-- Available data follows --

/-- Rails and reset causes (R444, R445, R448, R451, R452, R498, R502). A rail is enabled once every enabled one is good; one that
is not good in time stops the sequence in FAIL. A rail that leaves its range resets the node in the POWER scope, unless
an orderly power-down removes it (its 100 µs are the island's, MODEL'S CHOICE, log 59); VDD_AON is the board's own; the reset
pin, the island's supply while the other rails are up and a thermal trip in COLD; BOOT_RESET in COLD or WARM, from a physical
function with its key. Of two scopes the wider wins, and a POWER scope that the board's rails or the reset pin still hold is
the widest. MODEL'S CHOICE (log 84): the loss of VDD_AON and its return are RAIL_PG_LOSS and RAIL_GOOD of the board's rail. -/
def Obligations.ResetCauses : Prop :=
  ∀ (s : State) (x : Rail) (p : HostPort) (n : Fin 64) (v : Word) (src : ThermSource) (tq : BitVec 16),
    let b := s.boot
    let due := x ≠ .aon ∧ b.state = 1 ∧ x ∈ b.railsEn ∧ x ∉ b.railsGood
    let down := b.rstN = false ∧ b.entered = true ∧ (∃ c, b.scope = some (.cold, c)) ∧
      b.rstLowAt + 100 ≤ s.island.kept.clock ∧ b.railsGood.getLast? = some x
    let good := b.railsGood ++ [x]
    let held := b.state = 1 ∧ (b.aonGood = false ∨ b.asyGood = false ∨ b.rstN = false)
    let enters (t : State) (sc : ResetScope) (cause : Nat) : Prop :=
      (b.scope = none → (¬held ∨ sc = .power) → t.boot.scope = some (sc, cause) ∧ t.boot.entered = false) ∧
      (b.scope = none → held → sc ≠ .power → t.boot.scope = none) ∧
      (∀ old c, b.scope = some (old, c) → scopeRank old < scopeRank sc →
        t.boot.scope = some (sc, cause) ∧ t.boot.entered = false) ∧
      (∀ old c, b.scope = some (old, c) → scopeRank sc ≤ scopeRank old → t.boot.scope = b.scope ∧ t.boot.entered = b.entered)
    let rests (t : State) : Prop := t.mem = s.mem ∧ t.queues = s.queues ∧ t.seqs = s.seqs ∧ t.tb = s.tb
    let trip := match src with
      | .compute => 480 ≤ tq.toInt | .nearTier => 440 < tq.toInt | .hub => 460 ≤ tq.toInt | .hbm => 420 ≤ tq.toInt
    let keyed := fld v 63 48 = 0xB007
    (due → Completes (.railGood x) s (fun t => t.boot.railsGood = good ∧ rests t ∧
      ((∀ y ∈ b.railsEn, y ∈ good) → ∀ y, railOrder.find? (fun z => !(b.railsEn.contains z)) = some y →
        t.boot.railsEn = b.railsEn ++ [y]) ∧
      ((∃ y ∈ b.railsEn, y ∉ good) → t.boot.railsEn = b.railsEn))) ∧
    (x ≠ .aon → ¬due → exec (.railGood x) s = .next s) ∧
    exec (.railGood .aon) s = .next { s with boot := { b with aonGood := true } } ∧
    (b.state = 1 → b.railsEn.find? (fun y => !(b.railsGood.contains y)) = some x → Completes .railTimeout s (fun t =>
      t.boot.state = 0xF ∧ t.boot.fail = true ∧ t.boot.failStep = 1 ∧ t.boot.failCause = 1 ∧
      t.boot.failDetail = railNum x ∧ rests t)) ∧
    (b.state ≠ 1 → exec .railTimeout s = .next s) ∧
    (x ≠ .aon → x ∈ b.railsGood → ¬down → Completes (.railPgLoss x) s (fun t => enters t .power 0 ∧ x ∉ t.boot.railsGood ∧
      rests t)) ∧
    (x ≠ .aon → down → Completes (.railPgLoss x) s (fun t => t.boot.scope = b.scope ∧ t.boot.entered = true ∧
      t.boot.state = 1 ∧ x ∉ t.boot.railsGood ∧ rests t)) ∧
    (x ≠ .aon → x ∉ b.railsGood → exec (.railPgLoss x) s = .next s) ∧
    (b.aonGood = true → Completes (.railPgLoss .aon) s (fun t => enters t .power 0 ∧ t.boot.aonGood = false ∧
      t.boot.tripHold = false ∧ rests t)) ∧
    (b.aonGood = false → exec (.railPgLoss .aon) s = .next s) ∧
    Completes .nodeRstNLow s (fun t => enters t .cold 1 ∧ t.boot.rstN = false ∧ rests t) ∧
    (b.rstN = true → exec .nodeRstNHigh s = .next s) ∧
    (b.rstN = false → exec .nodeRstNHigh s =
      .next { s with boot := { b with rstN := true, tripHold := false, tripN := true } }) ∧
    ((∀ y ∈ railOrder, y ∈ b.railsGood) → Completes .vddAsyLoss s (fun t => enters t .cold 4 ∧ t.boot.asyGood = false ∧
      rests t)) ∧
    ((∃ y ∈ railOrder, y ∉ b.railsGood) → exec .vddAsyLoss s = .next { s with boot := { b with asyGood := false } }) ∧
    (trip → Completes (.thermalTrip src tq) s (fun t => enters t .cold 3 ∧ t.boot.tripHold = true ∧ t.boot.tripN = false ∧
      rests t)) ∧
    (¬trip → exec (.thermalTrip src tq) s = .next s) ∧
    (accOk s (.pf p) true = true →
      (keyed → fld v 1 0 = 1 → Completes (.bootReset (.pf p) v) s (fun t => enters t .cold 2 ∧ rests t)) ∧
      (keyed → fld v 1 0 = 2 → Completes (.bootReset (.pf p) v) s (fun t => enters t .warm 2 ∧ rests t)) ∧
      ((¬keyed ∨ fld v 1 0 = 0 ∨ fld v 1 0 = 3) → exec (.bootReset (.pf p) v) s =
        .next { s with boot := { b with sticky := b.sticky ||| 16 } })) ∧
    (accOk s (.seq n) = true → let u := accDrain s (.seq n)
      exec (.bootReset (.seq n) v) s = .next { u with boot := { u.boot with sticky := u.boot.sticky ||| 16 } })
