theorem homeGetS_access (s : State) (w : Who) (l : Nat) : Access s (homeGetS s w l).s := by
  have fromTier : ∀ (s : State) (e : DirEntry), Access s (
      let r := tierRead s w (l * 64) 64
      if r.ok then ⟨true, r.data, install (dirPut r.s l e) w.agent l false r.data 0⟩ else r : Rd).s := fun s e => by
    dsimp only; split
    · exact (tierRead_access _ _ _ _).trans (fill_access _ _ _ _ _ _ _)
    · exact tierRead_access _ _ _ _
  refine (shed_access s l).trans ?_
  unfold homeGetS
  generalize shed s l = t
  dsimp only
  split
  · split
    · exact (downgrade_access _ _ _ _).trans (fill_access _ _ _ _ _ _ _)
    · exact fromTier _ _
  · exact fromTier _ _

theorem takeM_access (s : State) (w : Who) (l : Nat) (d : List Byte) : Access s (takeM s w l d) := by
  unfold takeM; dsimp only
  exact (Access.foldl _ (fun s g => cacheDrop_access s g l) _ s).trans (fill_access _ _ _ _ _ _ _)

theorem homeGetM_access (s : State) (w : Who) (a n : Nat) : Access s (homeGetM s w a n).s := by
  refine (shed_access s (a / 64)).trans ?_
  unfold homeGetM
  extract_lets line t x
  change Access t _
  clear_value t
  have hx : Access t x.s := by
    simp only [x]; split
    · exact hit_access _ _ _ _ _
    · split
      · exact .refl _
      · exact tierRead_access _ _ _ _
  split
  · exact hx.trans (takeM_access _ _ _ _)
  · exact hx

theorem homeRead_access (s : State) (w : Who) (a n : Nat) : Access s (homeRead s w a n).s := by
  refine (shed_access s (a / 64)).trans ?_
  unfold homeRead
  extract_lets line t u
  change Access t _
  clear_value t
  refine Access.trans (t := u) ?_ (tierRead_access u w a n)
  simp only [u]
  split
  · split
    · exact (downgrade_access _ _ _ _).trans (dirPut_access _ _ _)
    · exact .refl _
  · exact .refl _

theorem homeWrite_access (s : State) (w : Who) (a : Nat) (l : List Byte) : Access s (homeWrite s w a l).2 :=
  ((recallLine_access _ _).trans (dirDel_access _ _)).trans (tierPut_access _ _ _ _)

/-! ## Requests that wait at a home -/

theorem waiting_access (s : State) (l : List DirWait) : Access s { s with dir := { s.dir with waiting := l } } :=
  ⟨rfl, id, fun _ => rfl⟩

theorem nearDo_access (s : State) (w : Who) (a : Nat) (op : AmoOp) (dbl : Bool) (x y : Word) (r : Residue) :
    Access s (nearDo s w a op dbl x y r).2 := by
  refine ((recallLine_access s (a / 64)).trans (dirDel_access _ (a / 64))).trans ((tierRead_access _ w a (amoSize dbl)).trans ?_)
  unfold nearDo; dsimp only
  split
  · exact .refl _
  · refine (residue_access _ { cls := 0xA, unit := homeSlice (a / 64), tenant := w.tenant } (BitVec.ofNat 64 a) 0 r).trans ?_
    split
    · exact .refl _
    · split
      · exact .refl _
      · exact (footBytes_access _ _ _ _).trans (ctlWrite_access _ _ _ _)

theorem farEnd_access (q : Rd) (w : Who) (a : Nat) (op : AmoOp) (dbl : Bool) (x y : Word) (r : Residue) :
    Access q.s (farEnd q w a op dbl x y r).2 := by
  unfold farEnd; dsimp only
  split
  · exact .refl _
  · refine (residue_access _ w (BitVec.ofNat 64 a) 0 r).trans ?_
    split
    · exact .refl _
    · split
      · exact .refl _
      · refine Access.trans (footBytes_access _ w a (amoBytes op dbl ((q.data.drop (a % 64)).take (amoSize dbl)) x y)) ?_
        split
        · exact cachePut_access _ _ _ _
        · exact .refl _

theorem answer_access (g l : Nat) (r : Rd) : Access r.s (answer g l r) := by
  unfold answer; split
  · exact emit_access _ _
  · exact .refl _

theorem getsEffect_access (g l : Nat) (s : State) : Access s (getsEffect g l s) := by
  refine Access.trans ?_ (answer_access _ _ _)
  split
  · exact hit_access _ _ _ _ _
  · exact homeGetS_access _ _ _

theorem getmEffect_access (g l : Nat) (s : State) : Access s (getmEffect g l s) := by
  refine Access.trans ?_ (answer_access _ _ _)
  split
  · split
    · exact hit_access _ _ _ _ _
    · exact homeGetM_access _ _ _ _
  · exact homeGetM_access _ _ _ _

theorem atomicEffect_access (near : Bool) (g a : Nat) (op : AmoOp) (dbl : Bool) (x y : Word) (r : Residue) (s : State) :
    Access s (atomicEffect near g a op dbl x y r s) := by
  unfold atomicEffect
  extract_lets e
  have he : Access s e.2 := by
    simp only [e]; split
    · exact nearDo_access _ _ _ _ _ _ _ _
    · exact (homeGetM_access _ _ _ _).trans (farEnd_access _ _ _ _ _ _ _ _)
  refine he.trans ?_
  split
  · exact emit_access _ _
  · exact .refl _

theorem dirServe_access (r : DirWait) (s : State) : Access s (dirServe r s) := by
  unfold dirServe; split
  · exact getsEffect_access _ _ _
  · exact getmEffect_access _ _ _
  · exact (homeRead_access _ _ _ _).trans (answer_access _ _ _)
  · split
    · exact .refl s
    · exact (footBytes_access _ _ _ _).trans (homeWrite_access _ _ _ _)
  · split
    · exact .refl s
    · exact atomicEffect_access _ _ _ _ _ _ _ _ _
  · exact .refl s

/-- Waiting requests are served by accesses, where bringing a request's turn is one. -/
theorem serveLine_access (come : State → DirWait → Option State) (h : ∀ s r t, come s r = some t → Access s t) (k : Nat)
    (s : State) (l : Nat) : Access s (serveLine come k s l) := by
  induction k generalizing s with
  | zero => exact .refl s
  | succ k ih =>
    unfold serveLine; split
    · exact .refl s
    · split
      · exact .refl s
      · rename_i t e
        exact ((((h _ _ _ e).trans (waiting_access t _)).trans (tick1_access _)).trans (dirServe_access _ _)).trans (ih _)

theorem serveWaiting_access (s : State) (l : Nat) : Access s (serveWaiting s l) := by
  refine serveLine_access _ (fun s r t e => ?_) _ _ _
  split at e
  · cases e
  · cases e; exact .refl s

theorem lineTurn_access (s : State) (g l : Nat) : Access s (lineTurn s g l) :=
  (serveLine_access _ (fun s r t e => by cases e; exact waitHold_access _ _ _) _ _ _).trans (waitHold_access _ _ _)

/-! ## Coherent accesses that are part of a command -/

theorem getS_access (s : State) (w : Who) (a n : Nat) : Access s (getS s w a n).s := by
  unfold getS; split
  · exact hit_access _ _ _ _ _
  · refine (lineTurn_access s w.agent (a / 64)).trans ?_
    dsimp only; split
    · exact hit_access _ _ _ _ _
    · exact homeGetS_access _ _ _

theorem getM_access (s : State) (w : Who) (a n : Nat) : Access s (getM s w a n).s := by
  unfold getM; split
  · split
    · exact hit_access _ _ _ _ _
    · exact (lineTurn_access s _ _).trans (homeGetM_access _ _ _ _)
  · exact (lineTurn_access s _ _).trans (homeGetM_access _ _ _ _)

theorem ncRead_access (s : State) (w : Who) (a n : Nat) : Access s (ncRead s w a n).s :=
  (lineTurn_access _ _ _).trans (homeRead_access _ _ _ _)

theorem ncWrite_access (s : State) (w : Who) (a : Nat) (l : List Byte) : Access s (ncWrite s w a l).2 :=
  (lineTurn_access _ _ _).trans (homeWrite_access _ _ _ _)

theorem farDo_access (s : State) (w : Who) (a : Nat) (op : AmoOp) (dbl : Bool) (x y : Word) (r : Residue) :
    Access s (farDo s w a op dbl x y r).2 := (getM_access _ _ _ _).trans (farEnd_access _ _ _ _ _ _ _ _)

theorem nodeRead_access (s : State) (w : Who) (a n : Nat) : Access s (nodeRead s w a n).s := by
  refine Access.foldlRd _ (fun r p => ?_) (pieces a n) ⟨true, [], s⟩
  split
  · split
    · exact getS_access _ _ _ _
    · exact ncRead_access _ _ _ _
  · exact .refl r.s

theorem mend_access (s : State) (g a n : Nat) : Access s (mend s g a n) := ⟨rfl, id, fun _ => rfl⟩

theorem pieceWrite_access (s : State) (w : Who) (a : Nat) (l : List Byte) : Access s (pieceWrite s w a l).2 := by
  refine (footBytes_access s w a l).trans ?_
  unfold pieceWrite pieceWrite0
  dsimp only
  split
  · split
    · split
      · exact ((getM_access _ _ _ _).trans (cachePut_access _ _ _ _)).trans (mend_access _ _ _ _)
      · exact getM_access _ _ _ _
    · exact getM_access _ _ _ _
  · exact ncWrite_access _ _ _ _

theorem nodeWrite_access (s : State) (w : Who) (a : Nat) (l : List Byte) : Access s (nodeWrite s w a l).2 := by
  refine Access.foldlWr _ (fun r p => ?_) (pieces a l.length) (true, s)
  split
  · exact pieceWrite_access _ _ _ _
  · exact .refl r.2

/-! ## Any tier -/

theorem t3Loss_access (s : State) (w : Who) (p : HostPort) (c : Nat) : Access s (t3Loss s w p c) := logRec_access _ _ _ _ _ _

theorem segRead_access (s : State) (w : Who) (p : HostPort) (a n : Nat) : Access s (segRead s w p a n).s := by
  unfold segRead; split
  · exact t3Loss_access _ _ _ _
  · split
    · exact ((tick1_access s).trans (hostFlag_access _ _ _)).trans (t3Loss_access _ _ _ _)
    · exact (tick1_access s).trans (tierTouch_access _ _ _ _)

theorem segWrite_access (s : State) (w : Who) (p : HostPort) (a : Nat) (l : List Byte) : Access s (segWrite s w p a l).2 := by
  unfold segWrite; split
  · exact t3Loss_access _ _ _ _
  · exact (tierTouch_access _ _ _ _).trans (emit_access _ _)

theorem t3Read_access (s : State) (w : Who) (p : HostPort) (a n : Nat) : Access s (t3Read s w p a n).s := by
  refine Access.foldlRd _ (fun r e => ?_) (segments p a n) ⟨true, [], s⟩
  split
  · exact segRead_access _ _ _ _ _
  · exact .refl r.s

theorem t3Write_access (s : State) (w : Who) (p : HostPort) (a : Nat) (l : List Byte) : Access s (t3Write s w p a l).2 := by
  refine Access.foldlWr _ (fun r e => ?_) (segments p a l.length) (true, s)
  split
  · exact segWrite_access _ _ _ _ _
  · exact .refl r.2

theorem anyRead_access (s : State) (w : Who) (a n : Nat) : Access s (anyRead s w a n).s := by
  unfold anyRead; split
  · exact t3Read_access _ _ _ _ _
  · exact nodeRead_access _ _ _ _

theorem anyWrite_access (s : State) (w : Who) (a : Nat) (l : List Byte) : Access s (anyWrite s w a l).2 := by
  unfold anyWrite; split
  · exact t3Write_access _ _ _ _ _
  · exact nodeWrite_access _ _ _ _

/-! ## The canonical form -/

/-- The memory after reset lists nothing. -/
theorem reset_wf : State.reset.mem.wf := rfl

-- Available data concluded --

■ Task prompt:
Print, please, the lines above from the very first through the one that holds "function with its", both included, word for word and with nothing else.

■ The answer:
/-- Rails and reset causes (R444, R445, R448, R451, R452, R498, R502). A rail is enabled once every enabled one is good; one that
is not good in time stops the sequence in FAIL. A rail that leaves its range resets the node in the POWER scope, unless
an orderly power-down removes it (its 100 µs are the island's, MODEL'S CHOICE, log 59); VDD_AON is the board's own; the reset
pin, the island's supply while the other rails are up and a thermal trip in COLD; BOOT_RESET in COLD or WARM, from a physical
function with its key. Of two scopes the wider wins, and a POWER scope that the board's rails or the reset pin still hold is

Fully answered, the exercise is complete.